» **TRY IT**:
Among the entries below, only the lines starting at the one with "command leaves. -/" and ending at the one with "def spoken : State", both included, are to be printed exactly.

» **SUPPLIED RECORDS**:
┄┄┄┄┄┄┄┄┄┄
-- ==== Sys2Proof/Tests/Slice0.lean ====
section
/-! SUPPORT. Named tests: an ill-formed term for each check of WellFormed, frames written out from the layouts of 9.5, one step
of commands of every family on a small state, and for every statement with hypotheses a state and operands that meet them. -/

namespace Sys2Proof.Tests

open Sys2Proof Sys2Proof.Machine Sys2Proof.Safety

set_option Elab.async false

/-! ## Small states -/

/-- The machine with its reset recovery behind it. -/
def base : State := { State.reset with cpi := { State.reset.cpi with recovery := none } }

/-- The state a command leaves. -/
def after (c : Instr) (s : State) : State :=
  match exec c s with
  | .next t => t
  | _ => s

/-- A console's poll is in progress on segment 0; it carried the head of the directive list where `carried`. -/
def polled (a : Nat) (carried : Bool) (s : State) : State :=
  { s with bbc := s.bbc.setSegment 0 { s.bbc.segment 0 with
      transaction := some { console := a, probe := false, carried := carried, started := 0 } } }

/-- A console's probe is in progress on segment 0. -/
def probed (a : Nat) (s : State) : State :=
  { s with bbc := s.bbc.setSegment 0 { s.bbc.segment 0 with
      transaction := some { console := a, probe := true, carried := false, started := 0 }, afterPoll := false } }

/-- A command is outstanding on the matrix link. -/
def outstanding (c : SetCommand) (s : State) : State := { s with rte := { s.rte with outstanding := some c } }

/-- The last destination's command: SILENCE to W31, sent once. -/
def lastSet : SetCommand := { destination := 223, source := .silence, tag := 2, sends := 1, deadline := 20 }

/-- The link is DOWN. -/
def down (s : State) : State := { s with rte := { s.rte with up := false } }

/-- Language 0 is DEFINED, with the label EN. -/
def spoken : State := { base with pls := { base.pls with languages := base.pls.languages.insert 0 [69, 78] } }

/-- Every language slot is DEFINED, none with the label EN. -/
def fullTable : State :=
  { base with pls := { base.pls with
      languages := (List.range 48).foldl (fun t l => t.insert l [BitVec.ofNat 8 (65 + l)]) base.pls.languages } }

/-- The hall H0, LIVE, carries language 0 on channel 1, and booth 0 feeds it with direction A. -/
def carried : State :=
  let p := (spoken.pls.active.setHall 0 ((spoken.pls.active.hall 0).setEntry 1
    { language := some 0, fallback := .floor, interlock := .firstHolds })).setBooth 0
    { home := 0, a := some 0, b := none, relay := .floor }
  ({ spoken with pls := { spoken.pls with draft := p, active := p } }).setHall 0 { Hall.initial with state := .live }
┄┄┄┄┄┄┄┄┄┄
» **TASK RESULT**:
/-- The state a command leaves. -/
def after (c : Instr) (s : State) : State :=
  match exec c s with
  | .next t => t
  | _ => s

/-- A console's poll is in progress on segment 0; it carried the head of the directive list where `carried`. -/
def polled (a : Nat) (carried : Bool) (s : State) : State :=
  { s with bbc := s.bbc.setSegment 0 { s.bbc.segment 0 with
      transaction := some { console := a, probe := false, carried := carried, started := 0 } } }

/-- A console's probe is in progress on segment 0. -/
def probed (a : Nat) (s : State) : State :=
  { s with bbc := s.bbc.setSegment 0 { s.bbc.segment 0 with
      transaction := some { console := a, probe := true, carried := false, started := 0 }, afterPoll := false } }

/-- A command is outstanding on the matrix link. -/
def outstanding (c : SetCommand) (s : State) : State := { s with rte := { s.rte with outstanding := some c } }

/-- The last destination's command: SILENCE to W31, sent once. -/
def lastSet : SetCommand := { destination := 223, source := .silence, tag := 2, sends := 1, deadline := 20 }

/-- The link is DOWN. -/
def down (s : State) : State := { s with rte := { s.rte with up := false } }

/-- Language 0 is DEFINED, with the label EN. -/
def spoken : State := { base with pls := { base.pls with languages := base.pls.languages.insert 0 [69, 78] } }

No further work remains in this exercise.